Pocahontas

Who really was Pocahontas? Was she like the Indian girl in the Disney movie, who saved her reservation? Yes and no. She was an Indian of the Algonquian Indians. Her father was Powhatan, the chief. Her original name, however was in fact, Matoaka. But Pocahontas mean “playful, frolicsome little girl” and so they nicknamed her that. The meeting and capturing of her acquaintance, and possible first love, John Smith, was in fact true. But, the saving of him may be as made up and make believe as the movie. Many people speculate the authenticity of the “execution and salvation” story, told by Smith. Supposedly, Smith’s Englishmen team landed in Jamestown, 12 miles from the Indian reservation. John Smith was captured and forced to stretch on two flat stones, then out of nowhere, and little Indian girl cam up and put herself on his body as to say, “Kill me instead”. Weather this is true or not, it doesn’t change the rest of her story. After the “saved’ him, Smith and the Indians became friendly for the following year. Smith stayed in Jamestown, and Pocahontas visited him frequently. She carried messages from her father, and other Indians carried food, fur, and then traded hatchets and trinkets.

After a while, Smith’s relationship with the Powhatas worsened. Pocahontas’s visits started to lessen, and in 1806, Smith was injured, and had to go back to England.

Pocahontas went on with her life though, she married an Indian “Pryvate Captyne” named Kocoum in 1610. Although in 1614, she fell in love with an Englishman, John Rolfe. They married and she got baptized. They went to London with a man named Sir Thomas Dale, and a dozen other Indians. She was presented to King James I, and all of the royal family. John Smith, the man who she had not seen in eight years, was also in London at the time. They met, and talked about the past, but at first she couldn’t speak, she was overcome with emotion. This was their last meeting.

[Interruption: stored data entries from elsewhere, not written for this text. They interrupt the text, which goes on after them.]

/-! ### Receive (Table 03-2) -/

/-- A SecTAG as IEEE 802.1AE lays it out after the addresses: TCI and AN, SL, PN and the SCI that it carries. -/
structure SecTag where
  tci : Nat
  sl : Nat
  pn : Nat
  sci : Option Nat
  /-- bytes from the EtherType to the end of the tag -/
  len : Nat
deriving DecidableEq, Repr

def SecTag.eBit (t : SecTag) : Bool := bit t.tci 3
def SecTag.an (t : SecTag) : Nat := t.tci % 4

/-- The SecTAG of a frame without FCS whose EtherType is 0x88E5. -/
def secTagOf (f : Bytes) : SecTag :=
  let tci := be f 14 1
  let sc := bit tci 5
  { tci, sl := be f 15 1, pn := be f 16 4, sci := if sc then some (be f 20 8) else none, len := if sc then 16 else 8 }

/-- The secure data bytes between the SecTAG and the ICV, where the frame is long enough. -/
def secDataLen (f : Bytes) (t : SecTag) : Nat := f.length - (12 + t.len + 16)

/-- Check 2: the V bit; ES with SC; an SL that does not match the frame, which may be padded to 64 bytes; a PN of 0. -/
def secMalformed (f : Bytes) (t : SecTag) : Bool :=
  bit t.tci 7 || (bit t.tci 6 && bit t.tci 5) || f.length < 12 + t.len + 16 ||
    (t.sl != 0 && !(t.sl == secDataLen f t || (f.length == 60 && t.sl < secDataLen f t))) || t.pn == 0

/-- The SCI of a frame: the one its SecTAG carries; with ES set the source address and port number 1; else that of the only
receive SC (IEEE 802.1AE; log 15). -/
def secSci (y : SecY) (f : Bytes) (t : SecTag) : Option Nat :=
  match t.sci with
  | some x => some x
  | none => if bit t.tci 6 then some (be f 6 6 * 65536 + 1) else match y.rx with | [e] => some e.2.sci | _ => none

/-- The receive SC of a frame: its slot (R101). -/
def secSlot (y : SecY) (f : Bytes) (t : SecTag) : Option Nat :=
  (secSci y f t).bind (fun x => (y.rx.find? (fun e => e.2.sci == x)).map Prod.fst)

/-- The enabled SA of a channel for an AN (R122). -/
def secSa (y : SecY) (slot an : Nat) : Option (Nat × Sa) :=
  [0, 1].findSome? (fun n => match y.sa slot n with
    | some a => if a.an == an && a.rxEn then some (n, a) else none
    | none => none)

/-- The 64-bit packet number of an XPN frame, recovered from its low 32 bits and the next expected PN (IEEE 802.1AE). -/
def recoverPn (xpn : Bool) (next pn : Nat) : Nat :=
  if !xpn then pn
  else
    let hi := next / 4294967296
    if bit next 31 && !bit pn 31 then (hi + 1) * 4294967296 + pn else hi * 4294967296 + pn

/-- The outcome of the MACsec engine for a received frame. -/
structure SecVerdict where
  st : State
  frame : Bytes
  drop : Option Nat := none
  /-- the frame fails check 6 at its last byte -/
  badIcv : Bool := false
  secured : Bool := false
  scIndex : Nat := 0

/-- Where the ICV starts. -/
def icvAt (f : Bytes) (t : SecTag) : Nat := if t.sl == 0 then f.length - 16 else 12 + t.len + t.sl

/-- R111: the frame without its SecTAG and ICV. -/
def secStrip (f : Bytes) (t : SecTag) : Bytes :=
  if f.length < 12 + t.len + 16 then f else f.take 12 ++ slice f (12 + t.len) (icvAt f t - (12 + t.len))

/-- GCM keeps the length of the text it turns. -/
def secText (a : Sa) (sci pn : Nat) (aad text : Bytes) : Bytes :=
  padTo text.length ((Config.gcmCipher a.key a.salt a.ssci sci pn aad text).take text.length)

/-- The plaintext of a frame, and whether its ICV is right. -/
def secOpen (y : SecY) (a : Sa) (sci pn : Nat) (f : Bytes) (t : SecTag) : Bytes × Bool :=
  let body := slice f (12 + t.len) (icvAt f t - (12 + t.len))
  let off := if t.eBit then y.confOffset else body.length
  let aad := f.take (12 + t.len) ++ body.take off
  let plain := if t.eBit then secText a sci pn aad (body.drop off) else []
  (f.take 12 ++ body.take off ++ plain,
    slice f (icvAt f t) 16 == Config.gcmIcv a.key a.salt a.ssci sci pn aad (body.drop off))

/-- A frame that is dropped under a code of Table 03-2. -/
def secDrop (s : State) (p code : Nat) (f : Bytes) : SecVerdict :=
  { st := s.bump 307 5 p (code - 0x10), frame := f, drop := some code }

/-- R108-R114: the checks of Table 03-2 in order on a frame without FCS. `early` says that the frame goes on before its last
byte: a failure of check 6 is counted, and the tail shows it later (R114). A frame that passes unchecked keeps its SecTAG and ICV
under Disabled validation (04_parsing.md, after R132) and loses them under Check. -/
def State.secReceive (s : State) (p : Nat) (f : Bytes) (early : Bool) : SecVerdict :=
  let y := s.secy p
  let strict := y.validation == 2
  let off := y.validation == 0
  let et := be f 12 2
  if !s.sec.gradeS || !y.enabled || et == 0x888E then { st := s, frame := f }
  else if et != 0x88E5 then
    if strict then secDrop s p 0x12 f else { st := s.bump 307 2 p, frame := f }
  else
    let t := secTagOf f
    let unchecked (z : State) : SecVerdict := { st := z.bump 307 3 p, frame := if off then f else secStrip f t }
    if secMalformed f t then if off then unchecked s else secDrop s p 0x15 f
    else match secSlot y f t with
      | none => if strict || (t.eBit && !off) then secDrop s p 0x11 f else unchecked s
      | some slot =>
        match secSa y slot t.an with
        | none =>
          let gone := y.lost.any (fun e => e.1 / 2 == slot && e.2 == t.an)
          if gone || strict || (t.eBit && !off) then secDrop s p 0x14 f else unchecked s
        | some (n, a) =>
          let xpn := suiteXpn y.suite
          let pn := recoverPn xpn a.nextPn t.pn
          let window := ((Tbl.get? y.rx slot).map (fun x => x.window)).getD 0
          if suiteMaxPn y.suite < a.nextPn || pn < lowestPn a.nextPn window then
            if off then unchecked s else secDrop s p 0x13 f
          else
            let r := secOpen y a ((secSci y f t).getD 0) pn f t
            if r.2 then
              let z := s.setSecy p { y with sas := y.sas.set (2 * slot + n) { a with nextPn := Nat.max a.nextPn (pn + 1) } }
              { st := (z.bump 307 0 p).count 307 1 p 0 (f.length + 4), frame := r.1, secured := true, scIndex := slot }
            else if off then unchecked s
            else if strict || t.eBit then
              if early then { st := s.bump 307 5 p, frame := r.1, badIcv := true, secured := true, scIndex := slot }
              else secDrop s p 0x10 f
            else { st := s.bump 307 4 p, frame := secStrip f t }

/-! ### Transmit (R116-R118, R125, R126) -/

/-- What the transmit side of a SecY makes of a frame without FCS: the frame that goes out, or a drop code. -/
structure TxVerdict where
  st : State
  frame : Bytes
  drop : Option Nat := none

/-- The SecTAG of a transmitted frame (IEEE 802.1AE). -/
def secTagBytes (y : SecY) (an pn dataLen : Nat) : Bytes :=
  toBe 2 0x88E5 ++ toBe 1 (32 * b2n y.includeSci + 12 * b2n y.confidential + an) ++
    toBe 1 (if dataLen < 48 then dataLen else 0) ++ toBe 4 (pn % 4294967296) ++ (if y.includeSci then toBe 8 y.txSci else [])

/-- R108, R116-R118: protects a frame with the transmit SA in use; without one every frame but injected EAPOL is dropped. While
the SA in use is invalidated every frame is dropped with code 0x14. -/
def State.secTransmit (s : State) (p : Nat) (f : Bytes) (injectedEapol : Bool) : TxVerdict :=
  let y := s.secy p
  if !s.sec.gradeS || !y.enabled then { st := s, frame := f }
  else match y.txInUse, y.txInUse.bind (fun n => y.sa 0 n) with
    | some n, some a =>
      if suiteMaxPn y.suite < a.nextPn then
        let z := if a.exhausted then s
          else (s.setSecy p { y with sas := y.sas.set n { a with exhausted := true } }).raise 0x0282 (d4 p ++ d4 n ++ d4 a.an)
        { st := z.bump 307 9 p, frame := f, drop := some 0x16 }
      else
        let pn := a.nextPn
        let body := f.drop 12
        let tag := secTagBytes y a.an pn body.length
        let off := if y.confidential then y.confOffset else body.length
        let aad := f.take 12 ++ tag ++ body.take off
        let text := if y.confidential then secText a y.txSci pn aad (body.drop off) else []
        let warn := !a.warned && y.warnAt ≤ pn + 1
        let z := s.setSecy p { y with sas := y.sas.set n { a with nextPn := pn + 1, warned := a.warned || warn } }
        let u := if warn then z.raise 0x0281 (d4 p ++ d4 n ++ d4 a.an ++ d8 (pn + 1)) else z
        { st := (u.bump 307 7 p).count 307 8 p 0 (b2n y.confidential)
          frame := aad ++ text ++ padTo 16 (Config.gcmIcv a.key a.salt a.ssci y.txSci pn aad text) }
    | _, _ =>
      if y.txLost then { st := s.bump 307 5 p 4, frame := f, drop := some 0x14 }
      else if injectedEapol then { st := s, frame := f } else { st := s.bump 307 10 p, frame := f, drop := some 0x17 }

/-- R108: the SA of a slot is invalidated by an error of its storage. -/
def State.saFault (s : State) (p slot n : Nat) : State :=
  let y := s.secy p
  match y.sa slot n with
  | none => s
  | some a =>
    (s.setSecy p { y with sas := y.sas.del (2 * slot + n), lost := y.lost.set (2 * slot + n) a.an }).raise 0x0283
      (d4 p ++ d4 slot ++ d4 n)

end Sys2Proof.Machine
end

After 6 months, Ralf and his family wanted to go back to Virginia, but unfortunately, Pocahontas didn’t make it. She was ill from pneumonia.

Pocahontas affected society, she was a compassionate girl, and saw to it that the colonists got food. She was also known to have saved lives of certain colonists. John Smith wrote that Pocohontas was “ the instrument to pursurve this colony from death, famine and utter confusion.”

I would consider her to be a hero to the lives she saved, and a role model for someone who helps out someone without asking for anything back. She doesn’t really affect us today, unless you know about her, and when you do, your outlook and accomplishments with life seems so little compared to her great achievements.

I have learned a lot from reading about her, and her life. I have learned that she was a REAL person, and not some little Indian girl in love with a strong, Englishman, like the movie. She is said to be an enthusiastic young girl, a lot like me, and she is respected for that. I respect her for her compassion and heart, and I think everyone should, because behind that love story, there is a honest, innocent, loving woman.